Sore losers:  Tea Party candidates aren't the ones undermining GOP unity. . .it's the RINO's who are playing the role of spoilers.

On rats, possums, and gov't intervention. . .we are in the very best of hands, people!  Why aren't you plebs more grateful?

Can consciousness be measured by bits?  Possibly.  To measure something is not the same as explaining it. . .conflating Measurement and Explanation is a common fallacy among materialist scientists.  Even if we were able to measure consciousness accurately, these measurements will not lead us to an exhaustive explanation of what it is to be conscious.

Stoicism = Happiness?  St Paul is thought to have been influenced by the ancient Greek philosophy of Stoicism.  His litany of hell-bound sinners in 1 Cor is cited as evidence of Stoicism's influence on our convert apostle.  Stoicism has much to recommend it to Christians, especially Catholics.  I dropped Irvine's book onto the WISH LIST. . .I might get the chance to review it for HancAquam.

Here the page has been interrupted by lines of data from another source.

-- ==== Sys2Proof/Machine/Steps.lean ====
section
/-! DEFINITION. Steps: step programs, the step loop, the vote, and the closing of a step (09_gradient_exchange_and_update.md R255 to R270, 11 R334 to R338,
06 R171 to R174, 13 R397, R398). -/

namespace Sys2Proof.Machine

/-! ## STEP_LOAD -/

/-- STEP_LOAD: the block of R335; counts outside their limits (R336). -/
def blkStepLoad (_ : Mod) (_ : Nat) (ps : List Word) : Chk Unit := do
  lenChk ps 80
  let all := 0xFFFFFFFF
  rsvChk ps [.addr 0, .addr 0x10, .w 0x1C all, .addr 0x20, .w 0x2C all, .addr 0x30, .w 0x3C all, .addr 0x40, .w 0x4C all]
  ensure (decide (1 ≤ pw ps 8 ∧ pw ps 8 ≤ 256)) 0x04 (detailAt 8)
  allChk ([0x18, 0x28, 0x38, 0x48].map fun o => ensure (decide (pw ps o ≤ 4096)) 0x04 (detailAt o))

/-- The entries of a list in device memory. -/
def Mod.listAt (s : Mod) (p addr n w : Nat) : List Nat := (List.range n).map fun i => s.getN p (addr + w * i) w

/-- The frame schedule hash: the low 64 bits of SHA-384 over the headers in list order (R336). -/
def Mod.scheduleHash (s : Mod) (p : Nat) (progs : List Nat) : Nat := (sha384 (progs.flatMap fun a => s.getBs p a 64)).toNat % 2 ^ 64

/-- The step program that a STEP_LOAD block describes. -/
def Mod.stepProgAt (s : Mod) (p : Nat) (ps : List Word) : StepProg :=
  let progs := (s.listAt p (pq ps 0) (pw ps 8) 8).map (· % 2 ^ 48)
  { progs := progs, heads := progs.map fun a => (List.range 16).map fun k => s.getN p (a + 4 * k) 4, seed := pw ps 0xC, buckets := (s.listAt p (pq ps 0x10) (pw ps 0x18) 8).map (· % 2 ^ 48), slots := s.listAt p (pq ps 0x20) (pw ps 0x28) 2
    groups := s.listAt p (pq ps 0x30) (pw ps 0x38) 2, stages := s.listAt p (pq ps 0x40) (pw ps 0x48) 2, hash := s.scheduleHash p progs }

/-- STEP_LOAD checks its lists, programs, buckets, groups, slots and staging objects, and replaces the polder's step program (R336). -/
def planStepLoad (s : Mod) (c : Ctx) (ps : List Word) : Chk Plan := do
  let p := c.pol
  ensure (!s.stepping p) 0x04 noDetail
  allChk ([(0, 8, 8), (0x10, 0x18, 8), (0x20, 0x28, 2), (0x30, 0x38, 2), (0x40, 0x48, 2)].map fun x => s.srcChk p (pq ps x.1) (pw ps x.2.1 * x.2.2) x.1)
  let sp := s.stepProgAt p ps
  allChk (sp.progs.map fun a => do
    s.progHeader p a 0 (some true) 0x04 (detailAt 0)
    ensure (bits (s.getN p a 4) 28 24 == s.log2) 0x24 (detailAt 0))
  allChk (sp.buckets.map fun a => s.bucketChk p a (detailAt 0x10) true)
  ensure (s.bucketsChk (sp.buckets.map fun a => s.bucketAt p a 0 none)) 0x35 (detailAt 0x10)
  ensure (sp.groups.all fun g => decide (g < 4096) && s.groupUsable p g) 0x34 (detailAt 0x30)
  ensure (sp.slots.all fun n => decide (n < 4096) && s.slotUsable p n) 0x30 (detailAt 0x20)
  ensure (sp.stages.all fun n => (s.obj p n).isSome) 0x56 (detailAt 0x40)
  ensure (sp.stages.all fun n => match s.stageHead p n with
    | some h => s.groupUsable p h.group && (s.group h.group).isRow && h.width == (s.group h.group).width && h.cap != 0
    | none => false) 0x34 (detailAt 0x40)
  let n := pw ps 8 + pw ps 0x18 + pw ps 0x28 + pw ps 0x38 + pw ps 0x48
  .ok (.ok 0 none [.stepLoad p sp] (1 + ceilDiv n 256))

/-- STEP_LOAD (R336). -/
def execStepLoad (c : CmdId) (s : State) : Host.Outcome State Fault Refusal := s.when (s.m.granted c 0x6000) (s.m.runCmd c planStepLoad)

/-! ## STEP_RUN, loops -/

/-- STEP_RUN: BATCH_WEIR of the function's polder (R58), BATCH_ID. -/
def blkStepRun (s : Mod) (pol : Nat) (ps : List Word) : Chk Unit := do
  lenChk ps 16
  rsvChk ps [.w 0 0xFFFFC000, .w 4 0xFFFFFFFF]
  ensure (s.fld .WEIR_CTRL_POLDER (pw ps 0) == pol) 0x50 (detailAt 0)

/-- A command of the step loop begins: it runs until its end is known. -/
def Mod.beginRun (s : Mod) (x : Cmd) (waits : List WaitOn) : Mod :=
  s.setCmd { x with phase := .running, first := s.fc.num, fin := never, status := 0, detail := noDetail, waits := waits }

/-- STEP_RUN posts its wait on the batch weir (R337). -/
def Mod.runStepRun (s : Mod) (c : CmdId) : Mod :=
  match s.cmd c with
  | none => s
  | some x =>
    if s.closedTo x then s.finish x 0x05 noDetail
    else if (s.ue.progs.get x.pol).isNone then s.finish x 0x04 noDetail
    else s.beginRun x [⟨pw x.params 0, 0⟩]

/-- STEP_RUN (R337). -/
def execStepRun (c : CmdId) (s : State) : Host.Outcome State Fault Refusal := s.when (s.m.granted c 0x6001) (s.m.runStepRun c)

/-- LOOP_START: WEIR0, NWEIRS, STEPS, DONE_WEIR, BATCH_ID0; the weirs of the ring exist and are the polder's. -/
def blkLoopStart (s : Mod) (pol : Nat) (ps : List Word) : Chk Unit := do
  lenChk ps 24
  rsvChk ps [.w 0 0xFFFFC000, .w 4 0xFFFF8000, .w 12 0xFFFFC000]
  ensure (decide (1 ≤ pw ps 4 ∧ pw ps 0 + pw ps 4 ≤ 16384)) 0x04 (detailAt 4)
  ensure ((List.range (pw ps 4)).all fun i => s.fld .WEIR_CTRL_POLDER (pw ps 0 + i) == pol) 0x50 (detailAt 0)
  ensure (s.fld .WEIR_CTRL_POLDER (pw ps 12) == pol) 0x50 (detailAt 12)

/-- LOOP_START starts the polder's loop (R337). -/
def Mod.runLoopStart (s : Mod) (c : CmdId) : Mod :=
  match s.cmd c with
  | none => s
  | some x =>
    let ps := x.params
    if s.closedTo x then s.finish x 0x05 noDetail
    else if (s.ue.progs.get x.pol).isNone then s.finish x 0x04 noDetail
    else
      let l : Loop := { q := x.qn, seq := x.seq, weir0 := pw ps 0, nweirs := pw ps 4, steps := pw ps 8, doneWeir := pw ps 12, batch0 := pq ps 16
                        started := 0, committed := 0, released := false, stop := [] }
      let s := s.beginRun x []
      { s with ue := { s.ue with loops := s.ue.loops.set x.pol l } }

/-- LOOP_START (R337). -/
def execLoopStart (c : CmdId) (s : State) : Host.Outcome State Fault Refusal := s.when (s.m.granted c 0x6002) (s.m.runLoopStart c)

/-- LOOP_STOP: LEN 0. -/
def blkLoopStop (_ : Mod) (_ : Nat) (ps : List Word) : Chk Unit := lenChk ps 0

/-- LOOP_STOP ends a loop that waits on a batch weir at once, and another at its current step's closing sluice (R337). -/
def Mod.runLoopStop (s : Mod) (c : CmdId) : Mod :=
  match s.cmd c with
  | none => s
  | some x =>
    if s.closedTo x then s.finish x 0x05 noDetail else
    match s.ue.loops.get x.pol with
    | none => s.landIn x (.empty []) 1
    | some l =>
      let s := s.beginRun x []
      let l := { l with stop := l.stop ++ [(x.qn, x.seq)] }
      if (s.ue.steps.get x.pol).isNone && !l.released then s.endLoop x.pol s.fc.num 0x00 l
      else { s with ue := { s.ue with loops := s.ue.loops.set x.pol l } }

/-- LOOP_STOP (R337). -/
def execLoopStop (c : CmdId) (s : State) : Host.Outcome State Fault Refusal := s.when (s.m.granted c 0x6003) (s.m.runLoopStop c)

/-! ## Step records (R397) -/

/-- The physical address of a page of a polder's recovery area. -/
def Mod.areaAt (s : Mod) (p page : Nat) : Option Nat := (s.mem.recovery.find? fun a => a.1 == p && a.2.1 == page).map (·.2.2 * 2 ^ 21)

/-- Bytes at a physical address. -/
def Mod.physBs (s : Mod) (a n : Nat) : List Byte := getBytes s.mem.cells a n

/-- Bytes written at a physical address. -/
def Mod.putPhys (s : Mod) (a : Nat) (bs : List Byte) : Mod := { s with mem := { s.mem with cells := (wcells a bs).foldl putCell s.mem.cells } }

/-- The physical address of record i of a polder. -/
def Mod.recordAt (s : Mod) (p i : Nat) : Option Nat := (s.areaAt p 1).map fun a => a + 0x4000 * (i % 128)

/-- The 16 KiB step record of an attempt that ends at a sluice (R397). -/
def Step.record (st : Step) (hash f det : Nat) : List Byte :=
  let kind := if st.abandoned ∧ st.voteAt.isNone then 0 else match st.by_ with
    | .diag _ _ _ => 0
    | _ => st.outcome
  let top := leBytes st.num 8 ++ leBytes st.batch 8 ++ leBytes st.seed 4 ++ leBytes (st.attempt % 256 + kind * 256) 4 ++ leBytes hash 8 ++ leBytes st.opened 8
    ++ leBytes (st.voteAt.getD 0) 8 ++ leBytes f 8 ++ leBytes st.word 4 ++ leBytes det 4 ++ leBytes st.indexErrors 4
  let slots := (List.range 4096).flatMap fun n => leBytes (match st.image.find? fun x => x.1 == n with
    | some x => x.2
    | none => 0) 2
  let l := top ++ List.replicate (0x100 - top.length) 0 ++ slots
  l ++ List.replicate (0x4000 - l.length) 0

/-- An attempt's record is written; FC_DET_STATUS is captured into it and cleared (R64, R397). -/
def Mod.writeRecord (s : Mod) (p f : Nat) (st : Step) : Mod :=
  let i := s.ue.records.getD p 0
  let bs := st.record (((s.ue.progs.get p).map (·.hash)).getD 0) f (s.rd .FC_DET_STATUS 0).toNat
  let s := match s.recordAt p i with
    | some a => s.putPhys a bs
    | none => s
  { s.put .FC_DET_STATUS 0 0#32 with ue := { s.ue with records := s.ue.records.set p (i + 1) } }

/-- RECORD_READ: STEP and DEST. -/
def blkRecordRead (_ : Mod) (_ : Nat) (ps : List Word) : Chk Unit := do
  lenChk ps 16
  rsvChk ps [.addr 8]

/-- The held record of a step's last attempt, by its physical address. -/
def Mod.findRecord (s : Mod) (p num : Nat) : Option Nat :=
  let n := s.ue.records.getD p 0
  ((List.range (min 128 n)).filterMap fun k => s.recordAt p (n - 1 - k)).find? fun a => leNat (s.physBs a 8) == num

/-- RECORD_READ copies a held record (R338, R397). -/
def planRecordRead (s : Mod) (c : Ctx) (ps : List Word) : Chk Plan := do
  match s.findRecord c.pol (pq ps 0) with
  | none => .error (0x04, detailAt 0)
  | some a =>
    s.destChk c.pol (pq ps 8) 0x4000 8
    .ok (resultPlan c (pq ps 8) (s.physBs a 0x4000))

Is the Catholic Church in the US on its final approach to extinction?  Um, no, it isn't.  Not even close.  Let's see:  Roman imperial persecution; centuries of "enlightenment" opposition and persecution; Commie persecution in China, Russia, most of Eastern Europe; current efforts by western worshipers of science to exclude the Church from the public square, ad. nau.  Naw, we're here to stay.  Get used to it.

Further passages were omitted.